In [2], we look for the 1st smallest element. But [2] has only one element, its 0-th smallest element is 2, the 1st smallest element does not exist! Because the index is out of range. This is the root of the error.

Correct Logic: When k < pivot_index, we enter the left subarray, and k remains unchanged. When k > pivot_index, we enter the right subarray, and k becomes k - (pivot_index + 1). This logic is correct.

The error lies in: In the third recursion, our subarray is [2,3], only two elements, indices 1 and 2. When we perform partition on this subarray, the obtained pivot_index is the absolute index relative to the entire array (2), not the index relative to the subarray. This is correct because k is also a global index.

However, when we enter the left subarray [2], this left subarray contains only one element at index 1. For this single-element array, the only valid k value is 0 (to find its minimum). Our k_new=1 is already beyond the range of this single-element array.

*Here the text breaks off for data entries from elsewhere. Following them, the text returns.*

-- ==== Sys2Proof/Machine/Calibrate.lean ====
section
/-!
DEFINITION. The commands of calibration (R361-R376): visits, measurements that end, what comes into force, ages, the fibre
items; and the hand-over of the spare.
-/

namespace Sys2Proof.Machine

namespace Hub

/-! ### Measurements (R363, R367-R370, R375, R376) -/

/-- The failure of a measurement: its own code, or an offset or gain out of range (R375). -/
def measFailure (offset : Int) (gain code : Nat) : Nat :=
  if code ≠ 0 then code
  else if offset < -262144 || 262144 < offset then 1
  else if gain < 3932160 || 4456448 < gain then 2
  else 0

def apart (a b : Int) (n : Nat) : Bool := decide (n < (a - b).natAbs)

/-- The measurement of a visit ends, with 3,072 CELL-slot conversions of the primary made (R362, R375, R376). -/
def visitMeasured (g : Nat) (m : CellMeas) (code : Nat) (h : Hub) : Hub :=
  let r := h.rotation g
  match r.visit with
  | none => h
  | some c =>
    if h.fld (CNV_SPARE_STAT_STATE g) != 2 || h.fld (CNV_SPARE_STAT_REASON g) != 1 || h.boot.stalled || decide (r.convs < 3072) then h else
    let n := 17 * g + c % 16
    let trims := m.trimHi < -16 || 15 < m.trimHi || m.trimLo < -16 || 15 < m.trimLo || 63 < m.tap
    let fail := measFailure m.offset m.gain (if code = 0 && trims then 4 else code)
    if fail ≠ 0 then h.failCell n fail else
    let old := h.coef n (h.mode c) (h.setting c)
    match r.first.filter fun p => p.1 == c with
    | some (_, f) =>
      let agree := !apart m.offset f.offset 4096 && !apart m.gain f.gain 1024
      let h := h.raise 209 0 [itemCoef, n, ofBool agree]
      (h.setRotation g { r with result := if agree then some m else none, first := none, large := agree, measured := true }).returnSpare g
    | none =>
      if apart m.offset old.offset 65536 || apart m.gain old.gain 16384 then
        (h.setRotation g { r with first := some (c, m), queue := c :: r.queue.filter (fun x => x != c) }).returnSpare g
      else (h.setRotation g { r with result := some m, measured := true }).returnSpare g

/-- A quiet window is in force. -/
def inQuiet (h : Hub) : Bool := decide (h.cal.quietFrom ≤ h.now) && decide (h.now < h.cal.quietTo)

/-- Calibration of group `g` runs in the quiet window in force: it is one of those that the window serves (R370). -/
def quietRoom (h : Hub) (g : Nat) : Bool :=
  h.inQuiet && h.cal.served.contains g && h.flag CAL_CTRL_EN && !h.boot.stalled && h.afePowered g
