-- ==== Sys2Proof/Machine/Ed25519.lean ====
section
/-!
DEFINITION. The signature check of R392: pure Ed25519 as in RFC 8032, with SHA-512 as in FIPS 180-4. Strings of bytes are
little-endian numbers, as RFC 8032 has them.
-/

namespace Sys2Proof.Machine

/-! ### The curve -/

/-- The prime of the field, the order of the base point, and the constant d of the curve. -/
def edP : Nat := 2 ^ 255 - 19
def edL : Nat := 2 ^ 252 + 27742317777372353535851937790883648493
def edD : Nat := 37095705934669439343138083508754565189542113879843219016388785533085940283555

/-- b ^ e modulo the prime, over the `k` low bits of e. -/
def edPow (k b e : Nat) : Nat :=
  match k with
  | 0 => 1
  | k + 1 =>
    let r := edPow k (b * b % edP) (e / 2)
    if e % 2 = 1 then r * b % edP else r

/-- A point in extended coordinates X, Y, Z, T. -/
structure EdPoint where
  x : Nat := 0
  y : Nat := 1
  z : Nat := 1
  t : Nat := 0
  deriving DecidableEq, Repr

/-- The sum of two points (RFC 8032, section 5.1.4). -/
def EdPoint.add (p q : EdPoint) : EdPoint :=
  let a := (p.y + edP - p.x) * (q.y + edP - q.x) % edP
  let b := (p.y + p.x) * (q.y + q.x) % edP
  let c := 2 * p.t * q.t % edP * edD % edP
  let d := 2 * p.z * q.z % edP
  let e := b + edP - a
  let f := d + edP - c
  let g := d + c
  let h := b + a
  { x := e * f % edP, y := g * h % edP, z := f * g % edP, t := e * h % edP }

/-- n times a point, over the `k` low bits of n. -/
def EdPoint.mul (k n : Nat) (p : EdPoint) : EdPoint :=
  match k with
  | 0 => {}
  | k + 1 =>
    let r := EdPoint.mul k (n / 2) (p.add p)
    if n % 2 = 1 then r.add p else r

/-- Two points are the same. -/
def EdPoint.same (p q : EdPoint) : Bool := p.x * q.z % edP == q.x * p.z % edP && p.y * q.z % edP == q.y * p.z % edP

/-- The number that bytes spell, least significant first. -/
def leNat (bs : List Byte) : Nat := bs.foldr (fun b a => a * 256 + b.toNat) 0

/-- The point that 32 bytes encode; none where they encode none (RFC 8032, section 5.1.3). -/
def edDecode (bs : List Byte) : Option EdPoint :=
  let w := leNat bs
  let sign := w / 2 ^ 255 % 2
  let y := w % 2 ^ 255
  if edP ≤ y then none else
  let u := (y * y + edP - 1) % edP
  let v := (edD * (y * y % edP) + 1) % edP
  let v3 := v * v % edP * v % edP
  let x := u * v3 % edP * edPow 255 (u * (v3 * v3 % edP * v % edP) % edP) ((edP - 5) / 8) % edP
  let vx := v * (x * x % edP) % edP
  let root := if vx = u then some x
    else if vx = (edP - u) % edP then some (x * edPow 255 2 ((edP - 1) / 4) % edP) else none
  match root with
  | none => none
  | some x =>
    if x = 0 ∧ sign = 1 then none else
    let x := if x % 2 = sign then x else (edP - x) % edP
    some { x := x, y := y, z := 1, t := x * y % edP }

/-- The base point. -/
def edBase : EdPoint :=
  { x := 15112221349535400772501151409588531511454012693041857206046113283949847762202
    y := 46316835694926478169428394003475163141307993866256225615783033603165251855960
    z := 1
    t := 46827403850823179245072216630277197565144205554125654976674165829533817101731 }

/-- The signature of 64 bytes verifies for a message under a public key of 32 bytes (RFC 8032, section 5.1.7). -/
def ed25519 (key sig msg : List Byte) : Bool :=
  let r := sig.take 32
  let s := leNat (sig.drop 32)
  match edDecode key, edDecode r with
  | some a, some p =>
    let k := leNat (sha512 (r ++ key ++ msg)) % edL
    decide (s < edL) && (edBase.mul 256 s).same (p.add (a.mul 256 k))
  | _, _ => false

end Sys2Proof.Machine
end

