/-- A frame is taken at this slot. -/
def takeFrame (h : Hub) : Hub :=
  let n := h.cnv.taken
  let h := if n = 0 then h else h.calSlots (n - 1)
  let hold := h.flag MT_STATE_HOLDOVER
  let re := h.mt.span != .closed || h.mt.turnFlag == some h.mt.turn
  let boundary := match h.mt.lastTick with
    | some t => decide (t / (h.spt : Int) < h.mt.turn)
    | none => true
  let h := h.closeWindow
  let h : Hub := { h with
    mt := { h.mt with lastTick := some h.now, lastEdge := some h.now, span := if h.mt.span == .closing then .closed else h.mt.span }
    cnv := { h.cnv with taken := n + 1 } }
  let h := (h.put CNV_FRAME_NUM_FRAME n).tally 187 1
  let h := (List.range 512).foldl (fun (h : Hub) (c : Nat) => (h.updateFault c).updateSettling c) h
  let h := if h.framesCount then h.spFrame n hold re else h
  let pos := h.afe.dipFrames.getD 0
  let div := h.fld AFE_DIP_STAT_DIV
  let set : SampleSet := { mt := h.mtNow, slot := h.now, hold := hold, re := re, cad := h.mt.breaks, period := h.fld CNV_FRAME_PERIOD_SLOTS
                           pos := if div = 0 then 0 else pos % div, div := div, jumps := h.se.jumps, cross := h.se.cross }
  let h : Hub := { h with se := { h.se with jumps := [], cross := false }, afe := { h.afe with dipFrames := some (pos + 1) } }
  let h : Hub := if div ≠ 0 ∧ pos % div = 0 then
      { h with afe := { h.afe with dipTicks := (h.mtNow :: h.afe.dipTicks).take 2 } } else h
  let h := if 256 * div ≤ pos + 1 ∧ div ≠ 0 then h.put AFE_DIP_STAT_FULL 1 else h
  let h := if h.framesCount then h.openGather n set (fun c => h.acquires c && h.adcIn c && h.afePowered (c / 16)) else h
  let h := h.openRaw n
  let h := (List.range 16).foldl (fun (h : Hub) (a : Nat) => h.openAdc n hold re a) h
  let h := (h.applyPattern n).openWindow n hold re boundary
  let h := h.fillInputs n hold re
  let h := (List.range 512).foldl (fun (h : Hub) (c : Nat) => h.afterTick n c) h
  let h := h.cnv.spill.foldl (fun (h : Hub) (p : Nat × Nat) =>
    h.captureAt p.1 (captureTime p.2 h.bclk - (p.2 / 1024 + 1) * 10240000000)) { h with cnv := { h.cnv with spill := [] } }
  let domains := h.staged.any fun p => p.1 == PWR_DOM_CTL_W0 || p.1 == PWR_DOM_CTL_W1
  let h := h.applyMap.applyAllStaged
  ((if domains then h.settleDomains .register else h).placeCells n).calBoundary.loadWindow.showStandpipe

/-- The requests whose capture instant lies past the grid instance at which no tick was taken under R38 belong to the window
that runs on (R118, R123). -/
def spillHere (h : Hub) : Hub :=
  h.cnv.spill.foldl (fun (h : Hub) (p : Nat × Nat) => h.captureAt p.1 (captureTime p.2 h.bclk)) { h with cnv := { h.cnv with spill := [] } }

/-- Another FRAME_SERIES executes its first instance in this slot and runs instead of `e`: then that one gives the tick of the
slot (R49). -/
def yieldsTick (e : Nat) (first : Bool) (h : Hub) : Bool :=
  h.tt.entries.any fun (j, x) =>
    j != e && x.type == 1 && x.enable && !x.spent && !x.ran && decide (x.next = h.now) && (!first || decide (e < j))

What does this mean? It means our partition operation or pivot selection may have led to searching in an empty or invalid subarray. In this case, shouldn't the algorithm return an incorrect result? Actually, in a correct implementation, when k < pivot_index, the left subarray we search is [left, pivot_index-1]. In the third recursion, left=1, pivot_index=2, so the left subarray is [1, 1], i.e., only one element 2. Then we look for the k_new=1-th smallest element in this single-element array. Since the array has only one element, its index is 0, so the 1st smallest element does not exist. This should cause an error.

Yet, in the standard implementation of quickselect, when k < pivot_index, we recursively call quickselect(arr, left, pivot_index-1, k). Note that the k value here is not changed. So, in the third recursion, we are calling quickselect(arr, 1, 1, 1). Meaning: in the array segment [2] (index 1), find the 1st smallest element. This array segment has only one element, its 0-th smallest element is 2, the 1st smallest element does not exist. So will the algorithm access out of bounds? No, in the recursive function, when left == right, if k == 0, we return arr[left]. But if k > 0, like k=1, and the array has only one element, then k is invalid.